Load-bearing premise
A fixed natural-language prefix will reliably steer the model to treat its first token as an explicit answer choice instead of generic preamble text without creating new misalignments.
What would settle it
Measuring first-token accuracy on a held-out MCQA benchmark after adding the prefix and finding no gain or a drop relative to the no-prefix baseline on models or domains outside those tested.
Figures
read the original abstract
Large Language Models (LLMs) are increasingly evaluated on multiple-choice question answering (MCQA) tasks using *first-token probability* (FTP), which selects the answer option whose initial token has the highest likelihood. While efficient, FTP can be fragile: models may assign high probability to unrelated tokens (*misalignment*) or use a valid token merely as part of a generic preamble rather than as a clear answer choice (*misinterpretation*), undermining the reliability of symbolic evaluation.
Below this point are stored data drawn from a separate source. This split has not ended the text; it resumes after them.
/-- What the patch loader makes of one entry. -/
def patchState (bs : Bytes) : PatchState :=
  let w := leAt bs 0 4
  if !bitOf w 16 then .blank
  else if !bitOf w 17 && leAt bs 4 4 = crc32 (sliceBytes bs 0 4 ++ sliceBytes bs 8 24) &&
      decide (bitsOf w 0 14 + bitsOf w 14 2 < 12288) then .loaded
  else .skipped

/-- Step 6: locks and patches (R501, R519). -/
def romStep (d : Dev) : Dev :=
  let rows := (List.range 64).map fun i => (i, burnedRow d (96 + i))
  { d with
    fuse.otpLock := d.fuse.otpLock ||| romLocks d
    fuse.patches := rows.filter fun x => patchState (rowBytes x.2) = .loaded
    fuse.patchSkipped := (rows.filter fun x => patchState (rowBytes x.2) = .skipped).length
    free := d.free + 1 }

/-- A ROM word as the Shuttle fetches it: of the highest patch that covers it, else the ROM's (R519). -/
def romFetch (d : Dev) (w : Nat) : Word :=
  match d.fuse.patches.reverse.findSome? fun x =>
    let bs := rowBytes x.2
    let first := bitsOf (leAt bs 0 4) 0 14
    let n := bitsOf (leAt bs 0 4) 14 2 + 1
    if first ≤ w && w < first + n then some (BitVec.ofNat 32 (leAt bs (8 + 4 * (w - first)) 4)) else none with
  | some v => v
  | none => Config.romWord w

/-! ### Operations (R506 to R517) -/

/-- The device takes a GO (R506). -/
def fuseReady (d : Dev) : Bool := !d.fuse.busy && fwRunning d

/-- The fields of FUSE_CTL as the GO write leaves them. -/
def fuseCtl (op mode word row : Nat) (d : Dev) : Dev :=
  { d with fuse.op := BitVec.ofNat 2 op, fuse.mode := BitVec.ofNat 2 mode, fuse.word := BitVec.ofNat 3 word,
           fuse.row := BitVec.ofNat 8 row }

/-- Words that a BURN pulses for one bit of its mask (R498). -/
def burnWords (row word : Nat) : List Nat := if row = 3 then [word, word + 2, word + 4] else [word]

/-- A BURN as a sequence of bit loops: what becomes of each bit that is not fully burned already, in order
(R498, R509, R510). `tasks` are mask bit and row bit. -/
def planBurn (hi : BitVec 256) : List (Nat × Nat) → List BurnOutcome → List (Nat × BurnOutcome) × Nat × Nat
  | [], _ => ([], 0, 0)
  | t :: ts, os =>
    if hi.getLsbD t.2 then planBurn hi ts os
    else
      let o := os.headD .burned
      match o with
      | .tempRange => ([], 0x89, 0)
      | .failBlank => ([(t.2, o)], 0x8A, t.1)
      | .failWeak => ([(t.2, o)], 0x8A, t.1)
      | _ =>
        let r := planBurn hi ts (os.drop 1)
        ((t.2, o) :: r.1, r.2.1, r.2.2)

/-- A burn that is refused before any pulse: a locked region, a word of row 3 that is no word of copy 0, a bit of
row 3 that PRODUCTION protects (R498 to R500). -/
def burnRefused (d : Dev) (row word : Nat) (mask : Word) : Bool :=
  rowLocked d row || (row = 3 && (decide (2 ≤ word) ||
    (production d && (word ≠ 0 || mask &&& ~~~0x3C#32 ≠ 0))))

/-- GO with OP BURN. -/
def burnStart (row word : Nat) (outcomes : List BurnOutcome) (d : Dev) : Dev :=
  let mask := d.fuse.mask
  let run : BurnRun :=
    if burnRefused d row word mask then { row, word, steps := [], code := 0x88, bit := 0 }
    else
      let tasks := ((List.range 32).filter fun b => mask.getLsbD b).flatMap fun b =>
        (burnWords row word).map fun w => (b, 32 * w + b)
      let p := planBurn (rowHi d row) tasks outcomes
      { row, word, steps := p.1, code := BitVec.ofNat 8 p.2.1, bit := BitVec.ofNat 5 p.2.2 }
  { d with fuse.busy := true, fuse.burn := some run }

/-- One bit of the array after its loop: any burn, and fully burned. -/
def markBit (row : Nat) (x : Nat × BurnOutcome) (d : Dev) : Dev :=
  let a := arrayRow d row
  let on : BitVec 256 := 1 <<< x.1
  let lo := match x.2 with
    | .burned | .weak | .failWeak => on
    | _ => 0
  let hi := match x.2 with
    | .burned => on
    | _ => 0
  { d with fuse.lo := tblModify 0 d.fuse.lo a (· ||| lo), fuse.hi := tblModify 0 d.fuse.hi a (· ||| hi) }

/-- Weak bits of a word of a row. -/
def weakOf (d : Dev) (row word : Nat) : Word := ((rowLo d row ^^^ rowHi d row) >>> (32 * word)).setWidth 32

/-- A BURN ends (R498, R510, R511). -/
def burnEnd (b : BurnRun) (d : Dev) : Dev :=
  let d := b.steps.foldl (fun d x => markBit b.row x d) d
  let weak := (burnWords b.row b.word).foldl (fun w k => w ||| weakOf d b.row k) 0
  let d := { d with fuse.busy := false, fuse.burn := none, fuse.code := b.code }
  if b.code = 0x88 then { d with fuse.weak := false, fuse.bit := 0 }
  else { d with fuse.weak := b.code == 0 && weak ≠ 0, fuse.bit := b.bit, fuse.weakMask := weak }

/-- Sets FUSE_RESULT of an operation without weak bits or a failing bit. -/
def fuseResult (code : Nat) (d : Dev) : Dev :=
  { d with fuse.busy := false, fuse.code := BitVec.ofNat 8 code, fuse.weak := false, fuse.bit := 0 }

/-- A READ ends (R506 to R508). -/
def readEnd (mode : BitVec 2) (row : BitVec 8) (d : Dev) : Dev :=
  let r := row.toNat
  if 16 ≤ r && r ≤ 23 then fuseResult 0x88 { d with fuse.data := 0 }
  else
    let w := if mode = 1 then rowLo d r else if mode = 2 then rowHi d r else burnedRow d r
    fuseResult 0 { d with fuse.data := w, free := d.free + 1 }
We propose a simple solution: the *prefilling attack*, a structured natural-language prefix (e.g., "*The correct option is:*") prepended to the model output. Originally explored in AI safety, we repurpose prefilling to steer the model to respond with a clean, valid option, without modifying its parameters. Empirically, the FTP with prefilling strategy substantially improves accuracy, calibration, and output consistency across a broad set of LLMs and MCQA benchmarks. It outperforms standard FTP and often matches the performance of open-ended generation approaches that require full decoding and external classifiers, while being significantly more efficient. Our findings suggest that prefilling is a simple, robust, and low-cost method to enhance the reliability of FTP-based evaluation in multiple-choice settings.
Editorial analysis
A structured set of objections, weighed in public.
Referee Report
Summary. The manuscript proposes repurposing the 'prefilling attack'—prepending a fixed natural-language prefix such as 'The correct option is:' to the model output—as a way to improve first-token probability (FTP) evaluation on multiple-choice question answering (MCQA) tasks. It claims this steers LLMs to emit a valid answer choice as the very first token, thereby reducing misalignment and misinterpretation, and reports substantial gains in accuracy, calibration, and output consistency across LLMs and benchmarks while remaining more efficient than full open-ended generation.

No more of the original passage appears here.